PROBLEM TO SOLVE:
Extract from the entries below, exactly as given, only the lines from the line containing "obtain ⟨v, hv, he⟩" to the line containing "theorem engineEnds_endWalk (s", both lines included.

(Stored data)
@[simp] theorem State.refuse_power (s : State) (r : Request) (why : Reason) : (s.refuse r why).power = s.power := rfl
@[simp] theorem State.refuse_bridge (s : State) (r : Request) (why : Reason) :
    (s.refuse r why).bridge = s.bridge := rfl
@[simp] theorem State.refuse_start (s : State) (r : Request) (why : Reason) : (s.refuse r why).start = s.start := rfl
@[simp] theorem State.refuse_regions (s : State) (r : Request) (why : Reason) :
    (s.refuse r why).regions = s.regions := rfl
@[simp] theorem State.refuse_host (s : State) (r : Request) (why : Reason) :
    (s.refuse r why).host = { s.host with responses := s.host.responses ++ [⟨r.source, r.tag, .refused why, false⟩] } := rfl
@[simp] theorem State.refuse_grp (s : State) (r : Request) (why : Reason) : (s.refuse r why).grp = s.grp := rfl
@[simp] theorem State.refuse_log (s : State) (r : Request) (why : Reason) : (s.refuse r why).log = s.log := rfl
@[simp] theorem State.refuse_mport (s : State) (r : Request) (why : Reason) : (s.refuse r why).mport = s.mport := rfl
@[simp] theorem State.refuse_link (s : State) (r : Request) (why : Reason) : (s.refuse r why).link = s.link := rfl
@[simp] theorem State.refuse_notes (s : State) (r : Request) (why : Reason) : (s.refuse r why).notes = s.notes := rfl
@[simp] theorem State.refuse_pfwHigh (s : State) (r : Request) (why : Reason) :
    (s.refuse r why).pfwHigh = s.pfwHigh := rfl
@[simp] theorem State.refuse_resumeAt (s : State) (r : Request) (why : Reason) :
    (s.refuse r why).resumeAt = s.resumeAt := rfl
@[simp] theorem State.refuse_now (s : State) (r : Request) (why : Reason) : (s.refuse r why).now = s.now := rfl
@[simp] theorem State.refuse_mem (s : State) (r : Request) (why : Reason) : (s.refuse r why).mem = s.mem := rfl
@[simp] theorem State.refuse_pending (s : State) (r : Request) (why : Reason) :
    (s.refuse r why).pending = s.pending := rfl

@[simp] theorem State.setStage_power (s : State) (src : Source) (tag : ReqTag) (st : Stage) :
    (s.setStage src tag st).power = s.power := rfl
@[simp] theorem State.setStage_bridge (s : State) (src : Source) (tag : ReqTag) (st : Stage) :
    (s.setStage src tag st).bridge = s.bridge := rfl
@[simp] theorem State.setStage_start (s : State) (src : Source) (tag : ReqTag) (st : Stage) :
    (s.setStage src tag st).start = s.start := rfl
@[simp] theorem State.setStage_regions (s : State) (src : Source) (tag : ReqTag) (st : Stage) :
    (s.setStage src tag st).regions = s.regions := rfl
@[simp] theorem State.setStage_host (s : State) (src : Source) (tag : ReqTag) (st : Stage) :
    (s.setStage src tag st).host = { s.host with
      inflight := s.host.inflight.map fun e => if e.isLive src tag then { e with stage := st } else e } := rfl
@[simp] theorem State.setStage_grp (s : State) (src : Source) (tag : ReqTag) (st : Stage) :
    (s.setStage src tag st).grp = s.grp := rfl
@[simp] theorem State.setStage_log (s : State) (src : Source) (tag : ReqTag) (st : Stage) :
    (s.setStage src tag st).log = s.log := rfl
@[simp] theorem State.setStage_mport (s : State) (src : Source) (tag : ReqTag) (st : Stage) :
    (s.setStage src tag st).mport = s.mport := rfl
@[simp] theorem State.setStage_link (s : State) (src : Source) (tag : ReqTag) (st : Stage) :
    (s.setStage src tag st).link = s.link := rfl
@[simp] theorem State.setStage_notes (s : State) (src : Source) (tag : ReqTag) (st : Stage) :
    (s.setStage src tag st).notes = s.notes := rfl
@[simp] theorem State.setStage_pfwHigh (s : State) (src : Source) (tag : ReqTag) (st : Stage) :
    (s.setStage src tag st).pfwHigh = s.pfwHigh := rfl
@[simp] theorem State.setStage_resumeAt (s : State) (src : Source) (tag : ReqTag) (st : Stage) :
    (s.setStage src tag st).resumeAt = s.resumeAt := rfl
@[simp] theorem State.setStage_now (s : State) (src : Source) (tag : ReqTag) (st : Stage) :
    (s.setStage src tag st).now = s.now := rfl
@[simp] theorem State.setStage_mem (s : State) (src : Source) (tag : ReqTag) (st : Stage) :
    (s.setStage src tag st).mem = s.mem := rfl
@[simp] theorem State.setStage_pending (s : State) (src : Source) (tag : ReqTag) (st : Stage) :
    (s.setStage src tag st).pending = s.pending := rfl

---

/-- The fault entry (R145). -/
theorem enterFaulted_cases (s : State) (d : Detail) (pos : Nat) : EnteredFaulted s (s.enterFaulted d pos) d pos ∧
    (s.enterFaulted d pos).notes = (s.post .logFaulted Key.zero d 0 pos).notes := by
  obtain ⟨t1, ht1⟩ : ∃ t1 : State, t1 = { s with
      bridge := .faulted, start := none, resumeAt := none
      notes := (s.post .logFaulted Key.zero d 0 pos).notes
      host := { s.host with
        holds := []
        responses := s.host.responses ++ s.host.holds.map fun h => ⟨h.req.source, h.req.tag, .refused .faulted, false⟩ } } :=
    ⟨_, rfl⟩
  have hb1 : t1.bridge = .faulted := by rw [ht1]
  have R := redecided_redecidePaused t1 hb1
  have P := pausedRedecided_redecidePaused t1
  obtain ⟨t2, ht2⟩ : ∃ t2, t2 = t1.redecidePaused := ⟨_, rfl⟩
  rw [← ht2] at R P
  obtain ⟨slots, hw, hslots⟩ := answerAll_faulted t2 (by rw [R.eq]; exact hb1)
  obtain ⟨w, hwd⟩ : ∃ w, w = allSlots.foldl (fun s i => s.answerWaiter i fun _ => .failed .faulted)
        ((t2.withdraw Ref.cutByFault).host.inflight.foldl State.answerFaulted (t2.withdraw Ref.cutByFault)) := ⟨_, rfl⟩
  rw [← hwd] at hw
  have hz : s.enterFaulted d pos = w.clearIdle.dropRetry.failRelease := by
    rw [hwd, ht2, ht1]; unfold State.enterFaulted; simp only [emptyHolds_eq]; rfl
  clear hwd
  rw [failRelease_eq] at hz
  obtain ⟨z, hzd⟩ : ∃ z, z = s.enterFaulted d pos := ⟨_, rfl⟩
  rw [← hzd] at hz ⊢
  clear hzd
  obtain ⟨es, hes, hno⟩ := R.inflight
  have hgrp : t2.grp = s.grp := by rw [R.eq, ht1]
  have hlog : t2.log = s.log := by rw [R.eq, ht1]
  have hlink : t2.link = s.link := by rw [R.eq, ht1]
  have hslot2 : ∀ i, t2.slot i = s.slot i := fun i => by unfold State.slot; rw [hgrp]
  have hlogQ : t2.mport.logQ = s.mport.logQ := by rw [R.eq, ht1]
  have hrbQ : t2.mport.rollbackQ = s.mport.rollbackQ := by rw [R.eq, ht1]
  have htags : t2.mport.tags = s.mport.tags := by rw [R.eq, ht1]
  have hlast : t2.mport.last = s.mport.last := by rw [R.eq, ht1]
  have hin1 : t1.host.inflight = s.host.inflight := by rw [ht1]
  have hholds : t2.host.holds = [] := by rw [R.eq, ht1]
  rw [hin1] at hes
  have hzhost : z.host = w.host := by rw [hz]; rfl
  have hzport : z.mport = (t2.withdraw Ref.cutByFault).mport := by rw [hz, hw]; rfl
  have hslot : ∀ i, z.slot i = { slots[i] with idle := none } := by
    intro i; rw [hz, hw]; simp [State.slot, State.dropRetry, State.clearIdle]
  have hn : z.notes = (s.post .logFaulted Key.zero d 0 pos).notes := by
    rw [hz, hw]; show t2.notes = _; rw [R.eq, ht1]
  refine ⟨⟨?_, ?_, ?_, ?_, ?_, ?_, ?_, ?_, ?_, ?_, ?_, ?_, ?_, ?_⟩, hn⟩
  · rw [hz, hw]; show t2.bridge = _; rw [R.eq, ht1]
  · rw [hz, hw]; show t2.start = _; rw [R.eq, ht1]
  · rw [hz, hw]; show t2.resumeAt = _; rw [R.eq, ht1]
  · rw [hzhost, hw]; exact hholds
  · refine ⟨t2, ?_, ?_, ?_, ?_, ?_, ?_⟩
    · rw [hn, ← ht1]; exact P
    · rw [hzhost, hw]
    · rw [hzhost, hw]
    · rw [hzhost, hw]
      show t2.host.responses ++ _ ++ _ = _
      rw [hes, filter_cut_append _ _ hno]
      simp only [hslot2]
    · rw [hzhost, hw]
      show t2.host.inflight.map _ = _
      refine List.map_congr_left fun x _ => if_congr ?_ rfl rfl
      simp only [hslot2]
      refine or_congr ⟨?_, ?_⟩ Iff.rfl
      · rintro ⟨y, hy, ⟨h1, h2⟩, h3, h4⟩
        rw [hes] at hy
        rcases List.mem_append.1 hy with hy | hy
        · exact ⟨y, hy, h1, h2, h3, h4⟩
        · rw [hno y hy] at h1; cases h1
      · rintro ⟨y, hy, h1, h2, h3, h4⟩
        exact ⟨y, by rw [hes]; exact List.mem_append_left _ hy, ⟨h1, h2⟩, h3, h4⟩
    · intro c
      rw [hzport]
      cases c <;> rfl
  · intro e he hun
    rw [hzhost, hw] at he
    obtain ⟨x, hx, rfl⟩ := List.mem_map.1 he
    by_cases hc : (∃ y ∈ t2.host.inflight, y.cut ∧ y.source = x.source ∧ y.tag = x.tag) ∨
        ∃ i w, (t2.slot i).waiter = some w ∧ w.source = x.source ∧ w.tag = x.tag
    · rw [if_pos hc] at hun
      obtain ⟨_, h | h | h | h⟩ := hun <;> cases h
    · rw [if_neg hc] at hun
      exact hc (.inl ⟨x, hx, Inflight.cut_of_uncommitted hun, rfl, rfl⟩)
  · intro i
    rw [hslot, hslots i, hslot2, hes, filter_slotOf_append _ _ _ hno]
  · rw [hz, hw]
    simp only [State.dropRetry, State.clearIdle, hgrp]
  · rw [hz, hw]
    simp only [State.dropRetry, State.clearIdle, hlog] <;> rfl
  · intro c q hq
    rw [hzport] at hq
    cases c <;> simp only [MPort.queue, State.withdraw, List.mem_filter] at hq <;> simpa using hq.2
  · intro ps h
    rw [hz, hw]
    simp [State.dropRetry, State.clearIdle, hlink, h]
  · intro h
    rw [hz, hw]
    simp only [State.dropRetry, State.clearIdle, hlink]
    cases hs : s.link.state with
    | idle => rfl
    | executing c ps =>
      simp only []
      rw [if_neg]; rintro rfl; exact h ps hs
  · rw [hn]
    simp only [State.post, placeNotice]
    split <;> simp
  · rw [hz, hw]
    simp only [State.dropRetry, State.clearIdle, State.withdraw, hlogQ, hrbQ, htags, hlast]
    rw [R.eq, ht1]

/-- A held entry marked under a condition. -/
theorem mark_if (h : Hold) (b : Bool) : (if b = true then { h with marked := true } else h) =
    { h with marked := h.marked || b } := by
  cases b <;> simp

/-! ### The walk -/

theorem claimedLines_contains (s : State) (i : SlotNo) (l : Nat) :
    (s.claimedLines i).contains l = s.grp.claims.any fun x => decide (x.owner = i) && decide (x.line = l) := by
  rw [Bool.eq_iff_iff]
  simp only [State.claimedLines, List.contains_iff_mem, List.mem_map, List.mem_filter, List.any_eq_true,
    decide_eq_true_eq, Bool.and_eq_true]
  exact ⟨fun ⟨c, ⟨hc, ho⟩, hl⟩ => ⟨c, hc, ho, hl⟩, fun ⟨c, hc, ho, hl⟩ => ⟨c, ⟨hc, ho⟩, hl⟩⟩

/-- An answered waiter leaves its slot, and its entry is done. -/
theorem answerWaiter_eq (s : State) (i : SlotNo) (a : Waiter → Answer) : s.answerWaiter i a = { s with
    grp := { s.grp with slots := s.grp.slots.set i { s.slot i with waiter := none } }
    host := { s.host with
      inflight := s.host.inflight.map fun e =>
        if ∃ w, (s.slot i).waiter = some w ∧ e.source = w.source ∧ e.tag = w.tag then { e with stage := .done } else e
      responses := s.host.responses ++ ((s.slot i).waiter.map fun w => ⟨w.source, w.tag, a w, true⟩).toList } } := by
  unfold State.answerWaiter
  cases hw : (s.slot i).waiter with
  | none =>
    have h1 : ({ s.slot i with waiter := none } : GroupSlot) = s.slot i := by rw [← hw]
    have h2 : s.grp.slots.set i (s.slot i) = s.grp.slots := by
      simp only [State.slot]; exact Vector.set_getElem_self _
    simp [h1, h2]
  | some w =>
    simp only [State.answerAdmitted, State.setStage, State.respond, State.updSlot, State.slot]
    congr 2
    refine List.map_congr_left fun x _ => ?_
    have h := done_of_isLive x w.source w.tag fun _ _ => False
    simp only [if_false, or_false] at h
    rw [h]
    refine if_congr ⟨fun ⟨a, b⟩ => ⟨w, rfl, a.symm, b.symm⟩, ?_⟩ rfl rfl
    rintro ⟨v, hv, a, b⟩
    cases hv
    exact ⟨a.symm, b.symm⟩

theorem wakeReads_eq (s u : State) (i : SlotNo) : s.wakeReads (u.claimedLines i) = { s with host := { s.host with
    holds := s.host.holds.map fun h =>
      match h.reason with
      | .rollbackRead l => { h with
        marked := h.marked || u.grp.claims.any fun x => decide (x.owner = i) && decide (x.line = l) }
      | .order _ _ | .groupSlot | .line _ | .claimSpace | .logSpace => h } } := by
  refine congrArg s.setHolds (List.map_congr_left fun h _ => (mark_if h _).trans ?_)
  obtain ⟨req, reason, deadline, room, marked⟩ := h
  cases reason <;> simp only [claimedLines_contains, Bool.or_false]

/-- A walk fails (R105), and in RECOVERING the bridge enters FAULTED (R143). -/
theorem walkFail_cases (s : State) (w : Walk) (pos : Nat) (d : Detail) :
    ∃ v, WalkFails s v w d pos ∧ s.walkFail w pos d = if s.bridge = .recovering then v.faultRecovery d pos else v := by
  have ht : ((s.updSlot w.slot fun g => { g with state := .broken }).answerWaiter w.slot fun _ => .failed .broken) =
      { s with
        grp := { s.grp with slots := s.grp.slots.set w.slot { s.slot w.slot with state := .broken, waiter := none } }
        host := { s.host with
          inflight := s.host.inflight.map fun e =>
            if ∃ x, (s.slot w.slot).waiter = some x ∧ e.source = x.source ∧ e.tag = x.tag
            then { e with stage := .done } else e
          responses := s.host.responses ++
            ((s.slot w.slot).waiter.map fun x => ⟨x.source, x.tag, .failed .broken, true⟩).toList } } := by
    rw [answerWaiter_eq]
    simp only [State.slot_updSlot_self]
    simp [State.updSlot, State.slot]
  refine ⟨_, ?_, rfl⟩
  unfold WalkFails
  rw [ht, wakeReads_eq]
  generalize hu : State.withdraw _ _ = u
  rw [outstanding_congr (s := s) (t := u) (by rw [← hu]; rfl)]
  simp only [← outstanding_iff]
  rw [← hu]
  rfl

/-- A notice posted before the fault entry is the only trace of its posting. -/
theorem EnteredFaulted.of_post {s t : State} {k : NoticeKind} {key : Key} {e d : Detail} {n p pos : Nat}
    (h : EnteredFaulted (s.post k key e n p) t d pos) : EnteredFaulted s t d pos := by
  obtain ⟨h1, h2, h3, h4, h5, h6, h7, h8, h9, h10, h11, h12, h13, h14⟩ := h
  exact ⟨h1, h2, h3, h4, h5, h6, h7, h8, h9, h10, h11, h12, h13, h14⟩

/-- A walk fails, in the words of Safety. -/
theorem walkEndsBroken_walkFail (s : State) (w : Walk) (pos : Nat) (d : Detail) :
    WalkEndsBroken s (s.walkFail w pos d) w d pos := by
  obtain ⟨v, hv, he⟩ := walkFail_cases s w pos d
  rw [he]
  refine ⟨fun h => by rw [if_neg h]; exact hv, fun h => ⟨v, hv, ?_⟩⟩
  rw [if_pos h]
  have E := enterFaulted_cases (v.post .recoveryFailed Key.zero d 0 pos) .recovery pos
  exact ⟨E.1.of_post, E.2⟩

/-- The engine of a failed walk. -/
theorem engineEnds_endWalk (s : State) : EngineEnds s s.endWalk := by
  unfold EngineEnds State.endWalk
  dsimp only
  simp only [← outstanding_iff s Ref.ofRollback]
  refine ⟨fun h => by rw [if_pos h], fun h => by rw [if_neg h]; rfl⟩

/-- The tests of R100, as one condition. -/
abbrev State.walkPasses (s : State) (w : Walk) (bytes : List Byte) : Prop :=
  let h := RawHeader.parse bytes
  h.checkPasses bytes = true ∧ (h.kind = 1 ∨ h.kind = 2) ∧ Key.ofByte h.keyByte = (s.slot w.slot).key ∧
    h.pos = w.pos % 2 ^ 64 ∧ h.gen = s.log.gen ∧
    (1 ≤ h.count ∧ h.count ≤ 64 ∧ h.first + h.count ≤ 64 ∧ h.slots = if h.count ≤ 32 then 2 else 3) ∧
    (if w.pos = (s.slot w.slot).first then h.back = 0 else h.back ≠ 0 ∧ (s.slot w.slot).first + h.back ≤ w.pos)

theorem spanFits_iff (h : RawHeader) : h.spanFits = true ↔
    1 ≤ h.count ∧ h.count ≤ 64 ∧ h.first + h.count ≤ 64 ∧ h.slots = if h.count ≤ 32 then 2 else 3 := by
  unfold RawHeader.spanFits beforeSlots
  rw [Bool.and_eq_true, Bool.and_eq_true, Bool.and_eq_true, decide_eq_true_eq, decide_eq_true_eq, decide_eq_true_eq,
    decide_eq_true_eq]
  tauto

FINAL ANSWER:
  obtain ⟨v, hv, he⟩ := walkFail_cases s w pos d
  rw [he]
  refine ⟨fun h => by rw [if_neg h]; exact hv, fun h => ⟨v, hv, ?_⟩⟩
  rw [if_pos h]
  have E := enterFaulted_cases (v.post .recoveryFailed Key.zero d 0 pos) .recovery pos
  exact ⟨E.1.of_post, E.2⟩

/-- The engine of a failed walk. -/
theorem engineEnds_endWalk (s : State) : EngineEnds s s.endWalk := by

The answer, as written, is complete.